E allora come spiegare i diversi comportamenti tra i titoli del settore bancario europeo? Probabilmente con la delusione o, meglio, lo scetticismo maturato dopo l'accordo con la Grecia. Giova notare che, a inizio seduta, pressoché tutti i titoli bancari avevano mostrato una bella effervescenza e UniCredit, che è finita in ribasso di un pesante 3,8%, aveva esordito con un +2,1%; e Credit Agricole, caduta in chiusura del 3,6%, era balzata di oltre il 5%: a dispetto della revoca sullo short selling che era nota da venerdì. Ma nel pomeriggio, parallelamente all'indebolimento dell'euro, i rendimenti dei titoli di stato italiani, francesi e spagnoli hanno ripreso a salire, e con loro anche gli spread sul Bund, e le banche a Milano e Parigi hanno invertito tendenza: con il risultato che il sotto indice dello Stoxx euro ha perso lo 0,6%, mentre quello dello Stoxx europeo ha guadagnato lo 0,5%.
In realtà, in un mercato di scambi sotto la media, qualche vendita sui titoli delle banche s'era vista fin da venerdì e soprattutto s'era notata da oltre una settimana una accentuata debolezza sulle obbligazioni bancarie, specie su quelle degli istituti italiani e spagnoli.
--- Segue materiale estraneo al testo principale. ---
theorem exec_linkGroupReceive_refused (h : 6 ≤ (s.linkAt port).width)
    (hbad : groupOk flits ctl = false ∨ bitsAt ctl.toNat 116 12 ≠ (s.linkAt port).rxSeq) : exec (.linkGroupReceive port flits ctl) s =
      .next { s with out := s.out ++ [.control port (((s.linkAt port).rxSeq + 4095) % 4096) true 0 0] } := by
  have hok : (groupOk flits ctl && bitsAt ctl.toNat 116 12 == (s.linkAt port).rxSeq) = false := by
    rcases hbad with hbad | hbad
    · rw [hbad, Bool.false_and]
    · rw [beq_false_of_ne hbad, Bool.and_false]
  change execLinkGroupReceive port flits ctl s = _
  simp [execLinkGroupReceive, Nat.not_lt.mpr h, hok]

/-- A link that has taken an intact group: the credits that its control word returns, and those that go back. -/
def Link.received (l : Link) (c : Nat) : Link :=
  let owed := owedBy c l.owed
  let due := creditDue owed
  { l.credited c with rxSeq := (l.rxSeq + 1) % 4096, owed := setL owed due.1 (owed.getD due.1 0 - 8 * due.2) }

/-- A port that has taken an intact group, and what it sends back. -/
def State.receives (s : State) (port c : Nat) : State :=
  let owed := owedBy c (s.linkAt port).owed
  let due := creditDue owed
  { s.modLink port (fun l =>
      { l.credited c with rxSeq := (l.rxSeq + 1) % 4096, owed := setL owed due.1 (owed.getD due.1 0 - 8 * due.2) }) with
    out := s.out ++ [Output.control port (bitsAt c 116 12) false due.1 due.2] }

theorem State.linkAt_receives (s : State) (port c : Nat) : (s.receives port c).linkAt port = (s.linkAt port).received c := by
  unfold State.receives
  extract_lets owed due
  rw [State.linkAt_withOut, State.linkAt_modLink_self]
  rfl

theorem leads_linkGroupReceive (h : 6 ≤ (s.linkAt port).width) (hok : groupOk flits ctl = true)
    (hseq : bitsAt ctl.toNat 116 12 = (s.linkAt port).rxSeq) (hack : bit ctl.toNat 103 = false) (hq : (s.linkAt port).queue = []) :
    Leads (exec (.linkGroupReceive port flits ctl) s) (fun u =>
      u.out = s.out ++ [.control port (bitsAt ctl.toNat 116 12) false (creditDue (owedBy ctl.toNat (s.linkAt port).owed)).1
        (creditDue (owedBy ctl.toNat (s.linkAt port).owed)).2] ∧
      u.linkAt port = ((s.linkAt port).received ctl.toNat).ackedBy (bitsAt ctl.toNat 104 12) ∧ u.inside = s.inside) := by
  have hlink := s.linkAt_receives port ctl.toNat
  have hqueue : ((s.receives port ctl.toNat).linkAt port).queue = [] := by rw [hlink]; exact hq
  have hexec : exec (.linkGroupReceive port flits ctl) s = .next ((s.receives port ctl.toNat).takeAck port (bitsAt ctl.toNat 104 12)) := by
    have hgood : (groupOk flits ctl && bitsAt ctl.toNat 116 12 == (s.linkAt port).rxSeq) = true :=
      Bool.and_eq_true_iff.mpr ⟨hok, beq_iff_eq.mpr hseq⟩
    refine congrArg Host.Outcome.next ((if_neg (Nat.not_lt.mpr h)).trans ((if_pos hgood).trans (if_neg ?_)))
    rw [hack]
    exact Bool.false_ne_true
  refine ⟨_, hexec, State.out_takeAck hqueue _, ?_, State.inside_takeAck ..⟩
  rw [State.linkAt_takeAck hqueue, hlink]

end

/-! ### Links that resend, or are lost (R345, R346) -/

/-- Nothing in the replay buffer is acknowledged: it stays. -/
theorem Link.ackedBy_of_none {l : Link} {a : Nat} (h : ∀ x ∈ l.replay, acked a x.1 = false) : l.ackedBy a = l := by
  have hfilter : l.replay.filter (fun x => !acked a x.1) = l.replay := List.filter_eq_self.mpr (fun x hx => by rw [h x hx]; rfl)
  simp [Link.ackedBy, hfilter]

theorem Link.width_try_ (w : Waiting) (acc : Link × List Nat × List Packet) : (Link.try_ acc w).1.width = acc.1.width := by
  unfold Link.try_
  dsimp only
  split
  · rfl
  · split <;> rfl

theorem State.width_modLink (s : State) (p q : Nat) {f : Link → Link} (h : ∀ l, (f l).width = l.width) :
    ((s.modLink p f).linkAt q).width = (s.linkAt q).width := by
  by_cases hq : q = p
  · subst hq
    rw [State.linkAt_modLink_self, h]
  · rw [State.linkAt_modLink_ne _ _ hq]

theorem State.width_pump (s : State) (p q : Nat) : ((s.pump p).linkAt q).width = (s.linkAt q).width := by
  have hfold : ((s.linkAt p).queue.foldl Link.try_ ({ s.linkAt p with queue := [] }, [], [])).1.width = (s.linkAt p).width :=
    foldl_keeps (fun acc : Link × List Nat × List Packet => acc.1.width) (fun acc w => Link.width_try_ w acc) _ _
  by_cases hq : q = p
  · subst hq
    exact (congrArg Link.width (s.linkAt_modLink_self q (fun _ => _))).trans hfold
  · exact congrArg Link.width (s.linkAt_modLink_ne (fun _ => _) hq)

theorem State.width_sendOn (s : State) (p q : Nat) (x : Packet) : ((s.sendOn p x).linkAt q).width = (s.linkAt q).width :=
  (State.width_pump _ p q).trans (s.width_modLink p q fun _ => rfl)

theorem State.linkAt_endRead (s : State) (p : Packet) (q : Nat) : (s.endRead p).linkAt q =
    { s.linkAt q with reads := (s.linkAt q).reads.filter (fun r => !endsRead p r) } := by
  have h := lookT_map (fun l : Link => { l with reads := l.reads.filter (fun r => !endsRead p r) }) s.links q
  unfold State.linkAt State.endRead
  rw [h]
  cases lookT s.links q <;> rfl

theorem State.width_noteRead (s : State) (port q : Nat) (p : Packet) : ((s.noteRead port p).linkAt q).width = (s.linkAt q).width := by
  unfold State.noteRead
  split
  · exact s.width_modLink port q fun _ => rfl
  · rfl

theorem State.width_forward (s : State) (from_ q : Nat) (p : Packet) : ((s.forward from_ p).linkAt q).width = (s.linkAt q).width := by
  have hisolate (u : State) : ((u.isolate p).linkAt q).width = (u.linkAt q).width := congrArg Link.width (u.linkAt_isolate p q)
  have hdrop (u : State) : ((u.dropPacket p).linkAt q).width = (u.linkAt q).width := rfl
  unfold State.forward
  extract_lets exit dl u
  have hu : (u.linkAt q).width = (s.linkAt q).width := by
    have h := congrArg Link.width (s.linkAt_endRead p q)
    exact h
  have hite {c : Prop} [Decidable c] {a b : State} (ha : (a.linkAt q).width = (u.linkAt q).width)
      (hb : (b.linkAt q).width = (u.linkAt q).width) : ((if c then a else b).linkAt q).width = (u.linkAt q).width :=
    apply_ite_eq (fun v : State => (v.linkAt q).width) ha hb
  rw [← hu]
  refine hite rfl (hite ?_ (hite (hisolate u) (hite ?_ ?_)))
  · exact (State.width_sendOn ..).trans (State.width_noteRead ..)
  · exact hite (hisolate u) (hdrop u)
  · split
    · exact hdrop u
    · split
      · exact (State.width_sendOn ..).trans (State.width_noteRead ..)
      · exact hdrop u

/-- A lost link is down, wherever its packets go. -/
theorem State.width_linkLost (s : State) (port : Nat) : ((s.linkLost port).linkAt port).width = 0 := by
  unfold State.linkLost
  extract_lets ps u
  have hu : (u.linkAt port).width = 0 := congrArg Link.width (s.linkAt_modLink_self port _)
  exact (foldl_keeps (fun v : State => (v.linkAt port).width) (fun v p => v.width_forward port port p) ps u).trans hu

/-- A link that is down, with nothing left to send. -/
def Link.downed (l : Link) : Link :=
  { l with width := 0, replay := [], tries := 0, queue := [], credits := Link.reset.credits, owed := Link.reset.owed }

/-- A link with nothing to send again goes down alone. -/
theorem State.linkLost_of_empty (hr : (s.linkAt port).replay = []) (hq : (s.linkAt port).queue = []) :
    s.linkLost port = s.modLink port Link.downed := by
  have hps : (s.linkAt port).pending = [] := by simp [Link.pending, hr, hq]
  unfold State.linkLost
  rw [hps]
  rfl

/-- A link that sends its replay buffer once more. -/
def Link.retried (l : Link) : Link := { l with tries := l.tries + 1 }

section
variable {g : Nat}

theorem leads_nak_lost (h : ∀ x ∈ (s.linkAt port).replay, acked g x.1 = false) (hne : (s.linkAt port).replay ≠ [])
    (ht : 8 ≤ (s.linkAt port).tries) : Leads (exec (.nak port g) s) (fun u => (u.linkAt port).width = 0) := by
  refine ⟨(s.modLink port (fun l => l.ackedBy g)).linkLost port, ?_, State.width_linkLost ..⟩
  change execNak port g s = _
  have hempty : (s.linkAt port).replay.isEmpty = false := List.isEmpty_eq_false_iff.mpr hne
  simp [execNak, State.takeNak, Link.ackedBy_of_none h, hempty, ht]

theorem leads_nak_again (h : ∀ x ∈ (s.linkAt port).replay, acked g x.1 = false) (hne : (s.linkAt port).replay ≠ [])
    (ht : (s.linkAt port).tries < 8) (hq : (s.linkAt port).queue = []) : Leads (exec (.nak port g) s) (fun u =>
      u.out = s.out ++ (s.linkAt port).replay.map (fun x => .group port x.1 x.2.1 x.2.2) ∧ (u.linkAt port).replay = (s.linkAt port).replay ∧
      (u.linkAt port).tries = (s.linkAt port).tries + 1 ∧ u.mem = s.mem) := by
  have hempty : (s.linkAt port).replay.isEmpty = false := List.isEmpty_eq_false_iff.mpr hne
  let again : State := { (s.modLink port (fun l => l.ackedBy g)).modLink port Link.retried with
    out := s.out ++ (s.linkAt port).replay.map (fun x => Output.group port x.1 x.2.1 x.2.2) }
  have hlink : again.linkAt port = (s.linkAt port).retried := by
    refine (State.linkAt_modLink_self _ port Link.retried).trans ?_
    rw [State.linkAt_modLink_self, Link.ackedBy_of_none h]
  have hpump : again.pump port = again.modLink port id := State.pump_of_empty (by rw [hlink]; exact hq)
  have hexec : exec (.nak port g) s = .next (again.pump port) := by
    change execNak port g s = _
    simp only [execNak, State.takeNak, State.linkAt_modLink_self, Link.ackedBy_of_none h, hempty, Nat.not_le.mpr ht, if_false, Bool.false_eq_true]
    rfl
  rw [hpump] at hexec
  have hnow : (again.modLink port id).linkAt port = (s.linkAt port).retried := by
    rw [State.linkAt_modLink_self, hlink]
    rfl
  exact ⟨_, hexec, rfl, by rw [hnow]; rfl, by rw [hnow]; rfl, rfl⟩

end

theorem leads_linkDown (hr : (s.linkAt port).replay = []) (hq : (s.linkAt port).queue = []) : Leads (exec (.linkDown port) s) (fun u =>
    u.linkAt port = { s.linkAt port with width := 0, tries := 0, credits := List.replicate 12 64, owed := List.replicate 12 0 } ∧
    u.out = s.out ∧ u.mem = s.mem ∧ u.cores = s.cores) := by
  refine ⟨_, congrArg Host.Outcome.next (State.linkLost_of_empty hr hq), ?_, rfl, rfl, rfl⟩
  rw [State.linkAt_modLink_self]
  simp only [Link.downed, hr, hq]
  rfl

theorem exec_widthChange (n : Nat) : (n < 6 → exec (.widthChange port n) s = exec (.linkDown port) s) ∧
    (6 ≤ n → Leads (exec (.widthChange port n) s) (fun u => u.linkAt port = { s.linkAt port with width :=
      if n < 12 then 6 else if n < 24 then 12 else 24 } ∧ u.out = s.out ∧ u.mem = s.mem)) := by
  refine ⟨fun h => ?_, fun h => ⟨s.modLink port (fun l => { l with width := if n < 12 then 6 else if n < 24 then 12 else 24 }), ?_,
    s.linkAt_modLink_self port _, rfl, rfl⟩⟩
  · exact congrArg Host.Outcome.next (if_pos h)
  · exact congrArg Host.Outcome.next (if_neg (Nat.not_lt.mpr h))

/-! ### Packets on their way (R350, R354, R356) -/

theorem leads_packetHop_dropped {p : Packet} (hk : s.keyDrops p = true) (hp : port ≠ 8) : Leads (exec (.packetHop port p) s) (fun u =>
    u.out = s.out ∧ u.mem = s.mem ∧ u.objs = s.objs ∧ u.cores = s.cores) :=
  ⟨_, congrArg Host.Outcome.next (if_pos ⟨hp, hk⟩), rfl, rfl, rfl, rfl⟩

/-- A packet that has its credits, and groups free in the replay buffer, goes out at once. -/
theorem Link.try_free {l : Link} {x : Packet} {v : Nat} (hc : x.body.flits ≤ l.credits.getD v 0) (hr : l.replay.length + x.body.groups ≤ 64) :
    (Link.try_ (l, [], []) ⟨x, v, x.body.flits⟩).2.2 = [x] := by
  rw [List.getD_eq_getElem?_getD] at hc
  simp [Link.try_, hc, hr]

theorem State.out_sendOn_free {x : Packet} (hq : (s.linkAt port).queue = [])
    (hc : x.body.flits ≤ (s.linkAt port).credits.getD (vcOf port x) 0) (hr : (s.linkAt port).replay.length + x.body.groups ≤ 64) :
    (s.sendOn port x).out = s.out ++ [.packet port x] := by
  unfold State.sendOn State.pump
  simp only [State.linkAt_modLink_self, hq, List.nil_append, List.foldl_cons, List.foldl_nil]
  rw [Link.try_free (l := { s.linkAt port with queue := [] }) hc hr]
  rfl

theorem leads_packetHop_forwards {p : Packet} {c i : Nat} {r : Reply} (hb : p.body = .rdata c i r) (hk : s.keyDrops p = false)
    (hm : s.remapped p = false) (hd : p.dst ≠ s.phys) {q : Nat} (hport : nextPort s.extents s.phys p.dst = q) (hq : q ≠ 8)
    (hok : s.linkOk q = true) {x : Packet} (hx : { p with dl := nextDl s.extents s.phys q p.dl (q / 2 != port / 2) } = x)
    (hempty : (s.linkAt q).queue = []) (hc : x.body.flits ≤ (s.linkAt q).credits.getD (vcOf q x) 0)
    (hr : (s.linkAt q).replay.length + x.body.groups ≤ 64) : Leads (exec (.packetHop port p) s) (fun u =>
      u.out = s.out ++ [.packet q x] ∧ u.mem = s.mem ∧ u.cores = s.cores) := by
  have hlink := s.linkAt_endRead p q
  have hup : (s.endRead p).linkOk q = true := by
    rw [← hok]
    unfold State.linkOk
    rw [hlink]
    rfl
  have hread : p.privRead = false := by simp [Packet.privRead, hb]
  have hforward : s.forward port p = (s.endRead p).sendOn q x := by
    simp [State.forward, hport, hq, hup, State.noteRead, hread, ← hx]
  have hexec : exec (.packetHop port p) s = .next ((s.endRead p).sendOn q x) := by
    change execPacketHop port p s = _
    simp [execPacketHop, hk, hm, hb, hd, hforward]
  have hout := State.out_sendOn_free (s := s.endRead p) (port := q) (x := x) (by rw [hlink]; exact hempty) (by rw [hlink]; exact hc)
    (by rw [hlink]; exact hr)
  have hinside : ((s.endRead p).sendOn q x).inside = s.inside := (State.inside_sendOn ..).trans (State.inside_endRead ..)
  exact ⟨_, hexec, hout, State.mem_eq_of_inside hinside, State.cores_eq_of_inside hinside⟩

/-- An answer is told in the packets that go out, and changes no object and no strand. -/
def State.Answered (s : State) (p : Packet) (b : Body) (u : State) : Prop :=
  u.out = (s.answer p b).out ∧ u.objs = s.objs ∧ ∀ c i, u.slotAt c i = s.slotAt c i

theorem State.answered_answer (s : State) (p : Packet) (b : Body) : s.Answered p b (s.answer p b) := ⟨rfl, rfl, fun _ _ => rfl⟩

section
variable {p : Packet} {b : Body}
Alcuni investitori americani, diffidenti fin dall'origine sul finanziamento a lungo termine (Ltro) della Bce, hanno voluto leggere in questo la punizione del mercato a quegli istituti che più avevano beneficiato dell'operazione Ltro: in sostanza quelli che avevano avuto i maggiori problemi nel reperire fondi sul mercato. Più probabilmente, tanto per i titoli azionari quanto per i bond, s'è trattato di prese di beneficio dopo i forti rialzi iniziati dopo il 9 gennaio. Non a caso il settore dello Stoxx euro era nel frattempo salito fino a un massimo del 36% e quello dello Stoxx "appena" del 25%. Realizzare un po' dei guadagni accumulati nell'ultimo mese, approfittando dell'apparente sistemazione della Grecia, è il più classico dei comportamenti di Borsa.
Si potrebbe obiettare che la questione greca è tutt'altro che a posto. E lo dimostrerebbe il fatto che i rendimenti dei titoli di stato ellenici, a dispetto dell'esuberanza sull'azionario, sono saliti ulteriormente e quelli dei titoli a 2 anni sono volati al nuovo massimo del 243%. Il voto del Parlamento greco, mentre ad Atene scoppiava la rivolta, è di «modesto sollievo», scrive Barclays Capital, perché «molte domande restano ancora senza risposta».